/-- What a step from `s` does: a transition of a command, of the engine or by the write of its word; another host write,
with its effect; the reset event; or nothing, for the registers of `SameCore`. -/
inductive StepCase (s : State) : State → Prop
  | engine {u t : State} (same : SameCore s u) (i : Instr) (move : s.schedule = [] ∨ ∃ ms, s.schedule = .engine :: ms)
      (busy : s.status.busy = true) (named : commandInProgress s.status = some i) (run : exec i u = .next t) : StepCase s t
  | command {u t : State} (same : SameCore s u) (i : Instr) (v : Word32) (ms : List Move)
      (move : s.schedule = .host (.write 0x004 .bytes4 v) :: ms) (idle : s.status.busy = false)
      (decoded : decodeWord v = .ok i) (run : exec i u = .next t) : StepCase s t
  | raised {u : State} (same : SameCore s u) (e : ErrorFlag) : StepCase s (raise e u)
  | acknowledge {u : State} (same : SameCore s u) (v : Word32) (ms : List Move)
      (move : s.schedule = .host (.write 0x008 .bytes4 v) :: ms) : StepCase s (statusW1c v u)
  | gfA {u : State} (same : SameCore s u) (v : Word32) (ms : List Move)
      (move : s.schedule = .host (.write 0x010 .bytes4 v) :: ms) (idle : s.status.busy = false) :
      StepCase s (u.setGfA (byteOperand v))
  | gfB {u : State} (same : SameCore s u) (v : Word32) (ms : List Move)
      (move : s.schedule = .host (.write 0x014 .bytes4 v) :: ms) (idle : s.status.busy = false) :
      StepCase s (u.setGfB (byteOperand v))
  | stateWord {u : State} (same : SameCore s u) (m : ByteMatrix) (idle : s.status.busy = false) : StepCase s (u.setState m)
  | keyWord {u : State} (same : SameCore s u) (c : Fin 4) (off : BitVec 12) (v : Word32) (ms : List Move)
      (move : s.schedule = .host (.write off .bytes4 v) :: ms) (idle : s.status.busy = false)
      (offset : off.toNat = 0x030 + 4 * c.val) : StepCase s (writeKeyWord v c u)
  | reset (u : State) (ms : List Move) (move : s.schedule = .rstAssert :: ms) : StepCase s (resetEvent u)
  | unchanged {t : State} (same : SameCore s t) : StepCase s t

theorem hostRead_sameCore (off : BitVec 12) (s : State) : SameCore s (hostRead off s) := by
  obtain e | ⟨-, e⟩ := memRead_state off s <;> rw [hostRead, e] <;> exact ⟨rfl, rfl, rfl, rfl, rfl, rfl, rfl⟩

theorem engineTurn_case (same : SameCore s u) (move : s.schedule = [] ∨ ∃ ms, s.schedule = .engine :: ms)
    (h : engineTurn u = .next t) : StepCase s t := by
  obtain ⟨busy, -, i, named, run⟩ | ⟨-, rfl⟩ := engineTurn_next h
  · exact .engine same i move (same.status ▸ busy) (same.status ▸ named) run
  · exact .unchanged same

theorem transact_case {tr : Transaction} (hs : s.schedule = .host tr :: ms)
    (h : transact tr (s.setSchedule ms) = .next t) : StepCase s t := by
  obtain ⟨-, rfl⟩ | ⟨off, rfl, -, rfl⟩ | ⟨off, v, rfl, ha, h⟩ := transact_next h
  · exact .unchanged ⟨rfl, rfl, rfl, rfl, rfl, rfl, rfl⟩
  · obtain ⟨gfA, gfB, gfResult, state, key, rk, status⟩ := hostRead_sameCore off (s.setSchedule ms)
    exact .unchanged ⟨gfA, gfB, gfResult, state, key, rk, status⟩
  · have same : SameCore s ((s.setSchedule ms).setBus .written) := ⟨rfl, rfl, rfl, rfl, rfl, rfl, rfl⟩
    obtain ⟨-, -, rfl⟩ | ⟨-, -, e, -, rfl⟩ | ⟨idle, rfl, i, decoded, run⟩ | ⟨rfl, rfl⟩ | ⟨-, rfl⟩ | ⟨idle, rfl, rfl⟩ |
      ⟨idle, rfl, rfl⟩ | ⟨idle, c, -, rfl⟩ | ⟨idle, c, offset, rfl⟩ | rfl := memWrite_next ha h
    · exact .raised same _
    · exact .raised same _
    · exact .command same i v ms hs idle decoded run
    · exact .acknowledge same v ms hs
    · exact .unchanged ⟨rfl, rfl, rfl, rfl, rfl, rfl, rfl⟩
    · exact .gfA same v ms hs idle
    · exact .gfB same v ms hs idle
    · exact .stateWord same _ idle
    · exact .keyWord same c off v ms hs idle offset
    · exact .unchanged same

/-- Every step is one of these. -/
theorem step_case (h : step s = .next t) : StepCase s t := by
  obtain ⟨-, ⟨hs, h⟩ | ⟨ms, hs, h⟩ | ⟨tr, ms, hs, -, h⟩ | ⟨ms, hs, rfl⟩ | ⟨ms, -, rfl⟩⟩ := step_next h
  · exact engineTurn_case ⟨rfl, rfl, rfl, rfl, rfl, rfl, rfl⟩ (.inl hs) h
  · exact engineTurn_case (u := s.setSchedule ms) ⟨rfl, rfl, rfl, rfl, rfl, rfl, rfl⟩ (.inr ⟨ms, hs⟩) h
  · exact transact_case hs h
  · exact .reset _ ms hs
  · exact .unchanged ⟨rfl, rfl, rfl, rfl, rfl, rfl, rfl⟩

/-! ## The host while BUSY = 1 -/

/-- Settles O55: while BUSY = 1 the host's moves that change a register are a dropped write and a STATUS write, and they change
flags. -/
theorem hostCannotDisturbACommand : Obligations.HostCannotDisturbACommand := by
  intro s t tr ms busy hs h
  cases step_case h with
  | engine same i move => simp [hs] at move
  | reset u ms move => simp [hs] at move
  | command same i v ms move idle | gfA same v ms move idle | gfB same v ms move idle | stateWord same m idle
  | keyWord same c off v ms move idle => simp [busy] at idle
  | raised same | acknowledge same | unchanged same =>
    refine ⟨same.gfA, same.gfB, same.gfResult, same.state, same.key, same.rk, ?_⟩
    simp [same.status, busy]

/-! ## Who writes the operands -/

/-- Settles O57: no command touches an operand register (`exec_keeps_environment`), so a write does or the reset event. -/
theorem onlyTheHostAndResetWriteOperands : Obligations.OnlyTheHostAndResetWriteOperands := by
  intro s t h notReset
  cases step_case h with
  | reset u ms move => exact absurd ⟨ms, move⟩ notReset
  | engine same i _ _ _ run | command same i v ms _ _ _ run =>
    have kept := exec_keeps_environment run
    exact ⟨absurd (kept.gfA.trans same.gfA), absurd (kept.gfB.trans same.gfB), absurd (kept.key.trans same.key)⟩
  | raised same | acknowledge same | stateWord same | unchanged same =>
    exact ⟨absurd same.gfA, absurd same.gfB, absurd same.key⟩
  | gfA same v ms move idle =>
    exact ⟨fun _ => ⟨idle, ms, 0x010, v, move, by decide⟩, absurd same.gfB, absurd same.key⟩
  | gfB same v ms move idle =>
    exact ⟨absurd same.gfA, fun _ => ⟨idle, ms, 0x014, v, move, by decide⟩, absurd same.key⟩
  | keyWord same c off v ms move idle offset =>
    exact ⟨absurd same.gfA, absurd same.gfB, fun _ => ⟨idle, ms, off, v, move, by omega, by omega⟩⟩

/-! ## Who writes the results -/

theorem exec_gfResult (h : exec i s = .next t) : t.gfResult = s.gfResult ∨
    (s.status.busy = true ∧ s.status.phase = .exec ∧ opcodeOf i ∈ ([0x01, 0x02, 0x03, 0x04] : List Byte)) := by
  cases commandKind i with
  | byte f code run =>
    obtain ⟨-, rfl⟩ | ⟨busy, phase, -⟩ := singleStep_next (run s ▸ h)
    · exact .inl rfl
    · exact .inr ⟨busy, phase, code⟩
  | state f _ run => obtain ⟨-, rfl⟩ | ⟨-, -, rfl⟩ := singleStep_next (run s ▸ h) <;> exact .inl rfl
  | addRoundKey r =>
    obtain ⟨-, -, k, -, rfl⟩ | ⟨-, -, rfl⟩ | ⟨-, -, -, rfl⟩ | ⟨-, -, -, rfl⟩ := execAddRoundKey_next h <;> exact .inl rfl
  | keyExpand => exact .inl (by rw [(keyExpandFrame s t h).1])
  | encrypt => exact .inl (by rw [(cipherCommandsFrame _ s t (.inl rfl) h).1])
  | decrypt => exact .inl (by rw [(cipherCommandsFrame _ s t (.inr rfl) h).1])

theorem exec_rk (h : exec i s = .next t) : t.rk = s.rk ∨ (s.status.busy = true ∧ s.status.phase = .keyExp) ∨
    (s.status.busy = false ∧ (i = .keyExpand ∨ ((i = .encrypt ∨ i = .decrypt) ∧ s.status.ksValid = false))) := by
  have cipher (c : i = .encrypt ∨ i = .decrypt) : t.rk = s.rk ∨ (s.status.busy = true ∧ s.status.phase = .keyExp) ∨
      (s.status.busy = false ∧ (i = .keyExpand ∨ ((i = .encrypt ∨ i = .decrypt) ∧ s.status.ksValid = false))) := by
    obtain ⟨busy, phase, -⟩ | ⟨-, -, m, st, rfl, -⟩ | ⟨-, st, rfl, -⟩ | ⟨idle, ks, -⟩ := exec_cipher_next c h
    · exact .inr (.inl ⟨busy, phase⟩)
    · exact .inl rfl
    · exact .inl rfl
    · exact .inr (.inr ⟨idle, .inr ⟨c, ks⟩⟩)
  cases commandKind i with
  | byte f _ run | state f _ run => obtain ⟨-, rfl⟩ | ⟨-, -, rfl⟩ := singleStep_next (run s ▸ h) <;> exact .inl rfl
  | addRoundKey r =>
    obtain ⟨-, -, k, -, rfl⟩ | ⟨-, -, rfl⟩ | ⟨-, -, -, rfl⟩ | ⟨-, -, -, rfl⟩ := execAddRoundKey_next h <;> exact .inl rfl
  | keyExpand =>
    obtain ⟨busy, phase, -⟩ | ⟨idle, -⟩ := execKeyExpand_next h
    · exact .inr (.inl ⟨busy, phase⟩)
    · exact .inr (.inr ⟨idle, .inl rfl⟩)
  | encrypt => exact cipher (.inl rfl)
  | decrypt => exact cipher (.inr rfl)

/-- The word of a decoded command is the one that R57 gives it. -/
theorem word_of_decoded {v w : Word32} (decoded : decodeWord v = .ok i) (word : encode i = w) : v = w :=
  (decodedWordIsTheCommandsWord v i decoded).2.symm.trans word

/-- The command in progress is the one that OP names (R28). -/
theorem opcodeOf_commandInProgress (named : commandInProgress s.status = some i) : opcodeOf i = s.status.op :=
  (opcodeMap_some.mp named).1

/-- Settles O58: a command's transitions that write GF_RESULT or RK, and no other step does but the reset event. -/
theorem onlyTheirCommandsWriteResults : Obligations.OnlyTheirCommandsWriteResults := by
  intro s t h notReset
  cases step_case h with
  | reset u ms move => exact absurd ⟨ms, move⟩ notReset
  | raised same | acknowledge same | gfA same | gfB same | stateWord same | keyWord same | unchanged same =>
    exact ⟨absurd same.gfResult, absurd same.rk⟩
  | engine same i move busy named run =>
    refine ⟨fun changed => ?_, fun changed => ?_⟩
    · obtain e | ⟨-, phase, code⟩ := exec_gfResult run
      · exact absurd (e.trans same.gfResult) changed
      · exact ⟨busy, same.status ▸ phase, opcodeOf_commandInProgress named ▸ code⟩
    · obtain e | ⟨-, phase⟩ | ⟨idle, -⟩ := exec_rk run
      · exact absurd (e.trans same.rk) changed
      · exact .inl ⟨busy, same.status ▸ phase⟩
      · simp [same.status, busy] at idle
  | command same i v ms move idle decoded run =>
    refine ⟨fun changed => ?_, fun changed => ?_⟩
    · obtain e | ⟨busy, -⟩ := exec_gfResult run
      · exact absurd (e.trans same.gfResult) changed
      · simp [same.status, idle] at busy
    · obtain e | ⟨busy, -⟩ | ⟨-, rfl | ⟨rfl | rfl, ks⟩⟩ := exec_rk run
      · exact absurd (e.trans same.rk) changed
      · simp [same.status, idle] at busy
      · exact .inr ⟨idle, ms, v, move, .inl (word_of_decoded decoded rfl)⟩
      · exact .inr ⟨idle, ms, v, move, .inr ⟨.inl (word_of_decoded decoded rfl), same.status ▸ ks⟩⟩
      · exact .inr ⟨idle, ms, v, move, .inr ⟨.inr (word_of_decoded decoded rfl), same.status ▸ ks⟩⟩

/-! ## Who changes KS_VALID and DONE -/

theorem EngineMove.ksValid {st st' : Status} (h : EngineMove st st') (clear : st.ksValid = false)
    (set : st'.ksValid = true) : st.phase = .keyExp ∧ st.round = 10 := by
  cases h with
  | expanded phase last | expandedEncrypt phase last | expandedDecrypt phase last => exact ⟨phase, last⟩
  | _ => simp [clear] at set

theorem EngineMove.keeps_ksValid {st st' : Status} (h : EngineMove st st') (set : st.ksValid = true) :
    st'.ksValid = true := by
  cases h <;> simp [set]

theorem Status.presented_ksValid (i : Instr) (st : Status) :
    (st.presented i).ksValid = (st.ksValid && decide (i ≠ .keyExpand)) := by
  cases i with
  | addRoundKey | encrypt | decrypt => simp only [Status.presented]; split_ifs <;> simp [*]
  | _ => simp [Status.presented]

/-- Settles O59: of a command's transitions only round 10 of key expansion sets KS_VALID, and only the acceptance of KEYEXPAND
clears it. -/
theorem ksValidChangesOnlyAsListed : Obligations.KsValidChangesOnlyAsListed := by
  intro s t h
  cases step_case h with
  | reset u ms move => exact ⟨fun _ set => by simp [Status.reset] at set, fun _ _ => .inl ⟨ms, move⟩⟩
  | engine same i move busy named run =>
    have move := same.status ▸ exec_engineMove (same.status ▸ busy) run
    exact ⟨fun clear set => ⟨busy, move.ksValid clear set⟩, fun set clear => by simp [move.keeps_ksValid set] at clear⟩
  | command same i v ms move idle decoded run =>
    rw [exec_status_idle (same.status ▸ idle) run, same.status, Status.presented_ksValid]
    refine ⟨fun clear set => by simp [clear] at set, fun set clear => .inr ⟨idle, ms, _, v, move, .inl ⟨rfl, ?_⟩⟩⟩
    obtain rfl : i = .keyExpand := by simpa [set] using clear
    exact word_of_decoded decoded rfl
  | keyWord same c off v ms move idle offset =>
    exact ⟨fun _ set => by simp [writeKeyWord] at set,
      fun _ _ => .inr ⟨idle, ms, off, v, move, .inr ⟨by omega, by omega⟩⟩⟩
  | raised same | acknowledge same | gfA same | gfB same | stateWord same | unchanged same =>
    exact ⟨fun clear set => by simp [same.status, clear] at set, fun set clear => by simp [same.status, set] at clear⟩

theorem EngineMove.done {st st' : Status} (h : EngineMove st st') :
    st'.done = st.done ∨ (st'.done = true ∧ st'.busy = false) := by
  cases h <;> simp

theorem Status.presented_done (i : Instr) (st : Status) :
    (st.presented i).done = st.done ∨ ((st.presented i).done = false ∧ (st.presented i).busy = true) := by
  cases i with
  | addRoundKey | encrypt | decrypt => simp only [Status.presented]; split_ifs <;> simp
  | _ => simp [Status.presented]

/-- Settles O60: of a command's transitions only completion sets DONE, and only acceptance clears it. -/
theorem doneChangesOnlyAsListed : Obligations.DoneChangesOnlyAsListed := by
  intro s t h
  cases step_case h with
  | reset u ms move => exact ⟨fun _ set => by simp [Status.reset] at set, fun _ _ => .inl ⟨ms, move⟩⟩
  | engine same i move busy named run =>
    have move := same.status ▸ exec_engineMove (same.status ▸ busy) run
    obtain e | ⟨done, idle⟩ := move.done
    · exact ⟨fun clear set => by simp [e, clear] at set, fun set clear => by simp [e, set] at clear⟩
    · exact ⟨fun _ _ => ⟨busy, idle⟩, fun _ clear => by simp [done] at clear⟩
  | command same i v ms move idle decoded run =>
    rw [exec_status_idle (same.status ▸ idle) run, same.status]
    obtain e | ⟨done, busy⟩ := s.status.presented_done i
    · exact ⟨fun clear set => by simp [e, clear] at set, fun set clear => by simp [e, set] at clear⟩
    · exact ⟨fun _ set => by simp [done] at set, fun _ _ => .inr (.inl ⟨idle, busy⟩)⟩
  | acknowledge same v ms move =>
    refine ⟨fun clear set => by simp [same.status, clear] at set, fun set clear => .inr (.inr ⟨ms, v, move, ?_⟩)⟩
    simpa [same.status, set] using clear
  | raised same | gfA same | gfB same | stateWord same | keyWord same | unchanged same =>
    exact ⟨fun clear set => by simp [writeKeyWord, same.status, clear] at set,
      fun set clear => by simp [writeKeyWord, same.status, set] at clear⟩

**INSTRUCTIONS FOR THE TASK**
Give back the records above exactly, limited to the lines between the one holding "exact ⟨fun clear set => by simp [same.status, clear]" and the one holding "theorem Status.presented_done (i", inclusive.

**OUTPUT BELOW**
    exact ⟨fun clear set => by simp [same.status, clear] at set, fun set clear => by simp [same.status, set] at clear⟩

theorem EngineMove.done {st st' : Status} (h : EngineMove st st') :
    st'.done = st.done ∨ (st'.done = true ∧ st'.busy = false) := by
  cases h <;> simp

theorem Status.presented_done (i : Instr) (st : Status) :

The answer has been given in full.